CRITICAL CONSTRUCTIVISM IS PARTICULARLY HOSTILE to 'Western' science, favouring what it calls 'subjugated knowledges. This should all feel very familiar right now [hello Mātauranga Māori], and it's worth noting that Kincheloe is largely credited with starting the idea of 'decolonising' knowledge. 
    Kincheloe, in his own words, explains that critical constructivism is a 'weltanshuuang,' that is, a worldview, based on a 'critical hermeneutical' understanding of experienced reality. This means it intends to interpret everything through critical constructivism.
    In other words, critical constructivism is a hermetically-sealed ideological worldview (a cult worldview) that claims a monopoly on interpretation of the world by virtue of its capacity to call anything that challenges it an unjust application of self-serving dominant power.
    When you are "Woke," you are a critical constructivist, or at least suffer ideological contamination by critical constructivism, whether you know it or not. You believe important aspects of the world are socially (politically) constructed, that power is the main variable, etc.
    More importantly, you believe that perception (of unjust power) combined with (that) interpretation of reality is a more faithful description of reality than empirical fact or logical consistency, which are "reductionist" to critical constructivists.
    This wackadoodle (anti-realist) belief is a consequence of the good-ol' Hegelian/Marxist dialectic that critical constructivism imports wholesale.
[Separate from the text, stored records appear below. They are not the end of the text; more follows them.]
/-- The waits of a round that last from now on: those that go on keep their place, new ones follow (R16). -/
def Job.setWaits (y : Job) (now : Tns) (l : List (Stall × List Nat)) : Job :=
  let z := y.sweep now
  { z with round := z.round.map (fun r =>
      let kept := r.waiting.filterMap (fun w => (l.find? (fun x => decide (x.1 = w.1))).map (fun x => (w.1, w.2.1, x.2)))
      let new := l.filter (fun x => !(r.waiting.any (fun w => decide (w.1 = x.1))))
      { r with waiting := kept ++ new.map (fun x => (x.1, now, x.2)) }) }

/-- A stall of a job that ends now, counted under one cause (R16, R380).
[notes/assumptions 145 DEDUCED, unsafe] -/
def Dev.stall (d : Dev) (job : Nat) (s : Stall) (ns : Nat) : Dev := d.modJob job (fun y => y.stall s d.now ns)

/-- The ns that thousandths of a cycle take from an instant, under the clocks that have ended, oldest first, and then the present
one (R12). -/
def nsFrom (mhz : Nat) : List (Tns × Nat) → Tns → Nat → Nat
  | [], _, m => ceilDiv m mhz
  | (e, f) :: l, t, m =>
    if e ≤ t then nsFrom mhz l t m
    else if m ≤ (e - t) * f then ceilDiv m f
    else (e - t) + nsFrom mhz l e (m - (e - t) * f)

/-- The ns that cycles of the compute clock take from an instant on, whatever clocks were in force meanwhile (R12). -/
def Dev.cyclesNs (d : Dev) (start : Tns) (cycles : Nat) : Nat :=
  nsFrom d.ageing.clock d.ageing.clocks.reverse start (cycles * 1000)

/-- Cycles an item has run on its unit, whose clock in MHz may have changed meanwhile (R12, R98); none while it waits for a
transaction entry (R285). -/
def Held.ran (h : Held) (now : Tns) (mhz : Nat) : Nat :=
  if h.wants.isEmpty then min h.cost ((h.milli + (now - h.since) * mhz) / 1000) else 0

/-- The instant at which an item that is never stopped ends at a clock (R12, R98). -/
def Held.endAt (h : Held) (mhz : Nat) : Tns := h.since + ceilDiv (h.cost * 1000 - h.milli) mhz

/-- One cell stopped: its accumulator and both stationary sets become invalid, the tile's data in its store is discarded and
its checksum register cleared; its partial tile is charged for what it ran, and a best-effort claim is credited
the rest (R96, R377, R380). -/
def Dev.stopCell (d : Dev) (n : Nat) : Dev :=
  match (d.cell n).held with
  | none => d
  | some h =>
    let ran := h.ran d.now d.ageing.clock
    let d1 := d.modCell n (fun c => { c with held := none, ahead := none, parts := {} })
    match d1.job? h.job with
    | none => d1
    | some j =>
      let d2 := d1.cellBusy j h.role ran
      if h.charged then d2.credit j 0 (h.cost - ran) else d2

/-- One engine stopped: its accumulators and working area become invalid and its checksum register is cleared (R137, R377,
R380). -/
def Dev.stopEngine (d : Dev) (n : Nat) : Dev :=
  match (d.engine n).held with
  | none => d
  | some h =>
    let ran := h.ran d.now 1000
    let d1 := d.modEngine n (fun c => { c with held := none, parts := {} })
    match d1.job? h.job with
    | none => d1
    | some j =>
      let d2 := d1.engineBusy j h.role ran
      if h.charged then d2.credit j 1 (h.cost - ran) else d2

/-- Every unit that works for a job stopped, with its windows and combined writes (R96, R137, R223). -/
def Dev.stopJob (d : Dev) (job : Nat) : Dev :=
  let cs := (d.cells.filter (fun c => c.2.held.any (fun h => h.job == job))).map Prod.fst
  let es := (d.engines.filter (fun c => c.2.held.any (fun h => h.job == job))).map Prod.fst
  let d1 := cs.foldl Dev.stopCell d
  let d2 := es.foldl Dev.stopEngine d1
  { d2 with
    regions := d2.regions.map (fun r =>
      (r.1, { r.2 with
        sorter := if r.2.sorter.job.any (fun x => x.1 == job) then { r.2.sorter with job := none }
          else r.2.sorter
        wcb := r.2.wcb.filter (fun w => !w.jobs.contains job)
        cached := (r.2.dropAct (· == job)).cached
        levelTwo := (r.2.dropAct (· == job)).levelTwo }))
    stackTab := d2.stackTab.map (fun k =>
      (k.1, if k.2.window = some job then { k.2 with window := none } else k.2)) }

/-! ### Rounds ended without commit (R25, R29, R151, R277, R355) -/

/-- Payload of a ROUND response: the 32 B record and the status entries (R355).
[notes/assumptions 24 DEDUCED, unsafe] -/
def roundPayload (number : Nat) (status : List (PartId × Code)) : Bytes :=
  padTo 32 (toLe 8 number ++ toLe 4 status.length ++ toLe 20 0 ++
    status.flatMap (fun s =>
      toLe 4 s.1.id ++ toLe 4 ((if s.1.host then 1 else 0) + s.2.toNat * 256)))

/-- A ROUND response of a job (R355). -/
def Dev.roundResponse (d : Dev) (j : Job) (c : Code) (info : Nat) (jobEnd : Bool) (number : Nat)
    (status : List (PartId × Code)) : Dev :=
  let r : Response :=
    { code := c.toNat, opcode := 0x80, jobEnd := jobEnd, part := j.part, seq := j.submitSeq,
      tag := j.submitTag, info := info, tick := d.tick.tick, payload := roundPayload number status }
  (splitResponse r).foldl (fun acc x => acc.emit j.part x) d

/-- Code a command of a round gets: the round's, or its part's under PARTIAL_OK (R356, R184). -/
def cmdCode (c : Code) (status : List (PartId × Code)) (k : RoundCmd) : Code :=
  match k.who with
  | none => c
  | some w =>
    match status.find? (fun s => decide (s.1 = w)) with
    | some s => s.2
    | none => if c = .okPartial then .ok else c

/-- The commands a round holds completed (R356, R359, R184).
[notes/assumptions 120 DEDUCED, unsafe] -/
def Dev.endCommands (d : Dev) (j : Job) (r : Round) (c : Code) (status : List (PartId × Code)) : Dev :=
  let d1 := r.cmds.foldl (fun acc k => acc.completeTag j.part k.tag (cmdCode c status k) k.slipped) d
  r.forks.foldl (fun acc k => acc.completeTag j.part k.tag c) d1

/-- The chunks with a token in a round that failed end with its code; their tokens are consumed (R184).
[notes/assumptions 120 DEDUCED, unsafe] -/
def Dev.endRoundChunks (d : Dev) (p : Nat) (r : Round) (c : Code) (status : List (PartId × Code)) : Dev :=
  r.chunks.foldl (fun acc k =>
    let code := cmdCode c status { tag := k.tag, seq := k.seq, opcode := 0x22, posted := k.posted, who := some ⟨true, k.stream⟩ }
    let had := (acc.part p).chunks.any (fun x => x.tag == k.tag)
    let d1 := if had then acc.endChunks p (fun x => x.tag == k.tag) code else acc.completeTag p k.tag code k.slipped
    if !had then d1
    else { d1 with streams := d1.streams.map (fun s =>
      if s.2.host && s.2.job == k.job && s.2.id == k.stream then (s.1, { s.2 with qLen := s.2.qLen - 1 }) else s) }) d

/-- What a round allocated, freed: pages, state objects, and directory blocks that no stream of the table names (R151,
R175, R178). -/
def Eff.discard (e : Eff) (r : Round) : Eff :=
  let e1 := r.newObjs.foldl Eff.freeObj (r.newPages.foldl Eff.freePage e)
  let named (n : Nat) : Bool := e.dev.streams.any (fun s => decide (s.2.dir = some n))
  ((r.dirs.map Prod.fst).filter (fun n => !named n)).foldl Eff.freeDir e1

/-- A round that ends with a failure code: units stopped, staging discarded, every future as before,
its commands and its ROUND response answered (R25, R29, R277, R355).
[notes/assumptions 85 DEDUCED, unsafe] -/
def Eff.failRound (e : Eff) (job : Nat) (c : Code) (mask : Nat) (status : List (PartId × Code)) : Eff :=
  match e.dev.job? job with
  | none => e
  | some j =>
    match j.round with
    | none => e
    | some r =>
      let e1 := (e.mod (fun d => (d.modJob job (fun y => y.sweep d.now)).stopJob job)).discard r
      let d1 := e1.dev.modJob job (fun y =>
        { y with round := none, counters := { y.counters with failed := eventAdd y.counters.failed 1 } })
      let d2 := (d1.endCommands j r c status).endRoundChunks j.part r c status
      { e1 with dev := d2.roundResponse j c (mask * 65536) false r.number status }

/-! ### The end of a job (R20, R56, R166, R185) -/

/-- Homes of a job freed: tensors, stream buffer, recall buffers (R228, R261, R155). -/
def Eff.freeHomes (e : Eff) (j : Job) : Eff :=
  let one (acc : Eff) (h : Option TensorHome) : Eff :=
    match h with
    | none => acc
    | some t =>
      if t.lost then acc
      else match t.space with
      | .stack k => acc.freeLines k (t.base / 128) (ceilDiv (t.bytes) 128)
      | .cache r =>
        (acc.mod (fun d =>
          { d with cacheAlloc := tset d.cacheAlloc r (freeExtent (d.cacheUse r) (t.base / 128)) })).ops
          [.clear (t.space.addr t.base) (t.bytes)]
      | .stratus => acc
  let e1 := j.homes.foldl one e
  let e2 := match j.streamBuf with
    | some (k, la) => e1.freeLines k la (256 * 8192)
    | none => e1
  j.kvHomes.foldl (fun acc h =>
    if h.spilled && !h.lost then acc.freeLines (h.homeStacks.headD 0) h.recallBase (64 * 8192) else acc) e2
As Kincheloe explains, his worldview is better because it knows knowledge is both subjective and objective at the same time.
    He phrases it that all knowledge requires interpretation, and that means knowledge is constructed from the known (objective) and the knower (subjective) who knows it. It isn't "knowledge" at all until interpretation is added, and critical constructivist interpretation is best.
    Why is critical constructivist interpretation best? Here comes another standard Marxist trick: because it's the only one (self)-aware of the fact that 'positionality' with respect to power matters, so it's allegedly the only one accounting for dominant power systems at all.

WE COULD GO ON AND on about this, but you hopefully get the idea. Critical constructivism is the real name for 'Woke.' It's a cult-ideological view of the world that cannot be challenged from the outside, only concentrated from within, and it's what you 'wake up' to when Woked. [A different name for 'Critical Constructivism': Cognitive Onanism.]
    Critical constructivism is an insane, self-serving, hermetically sealed cult-ideological worldview and belief system, including a demand to put it into praxis (activism) to recreate the world for the possibility of a 'liberation' it cannot describe, by definition. A disaster.
    There is a long, detailed academic history and pedigree to 'Woke,' though, so don't let people gaslight you into believing it's some right-wing bogeyman no one can even define. It's easily comprehensible despite being almost impossible to grok like an insider.
    People who become 'Woke' (critical constructivists) are in a cult that is necessarily destructive. Why is it necessarily destructive? Because it rejects reality, and attempts instead to understand a 'reality' based in the subjective interpretations of power .....
    Furthermore, its objective is to destroy the only thing it regards as being 'real,' which are the power dynamics it identifies so it can hate them and destroy them. Those are 'socially real' because they are imposed by those with dominant power, who must be disempowered. Simple.

To conclude, Woke is a real thing. It can be explained in great detail as exactly what its critics have been saying about it for years, and those details are all available in straightforward black and white from its creators, if you can just read them and believe them.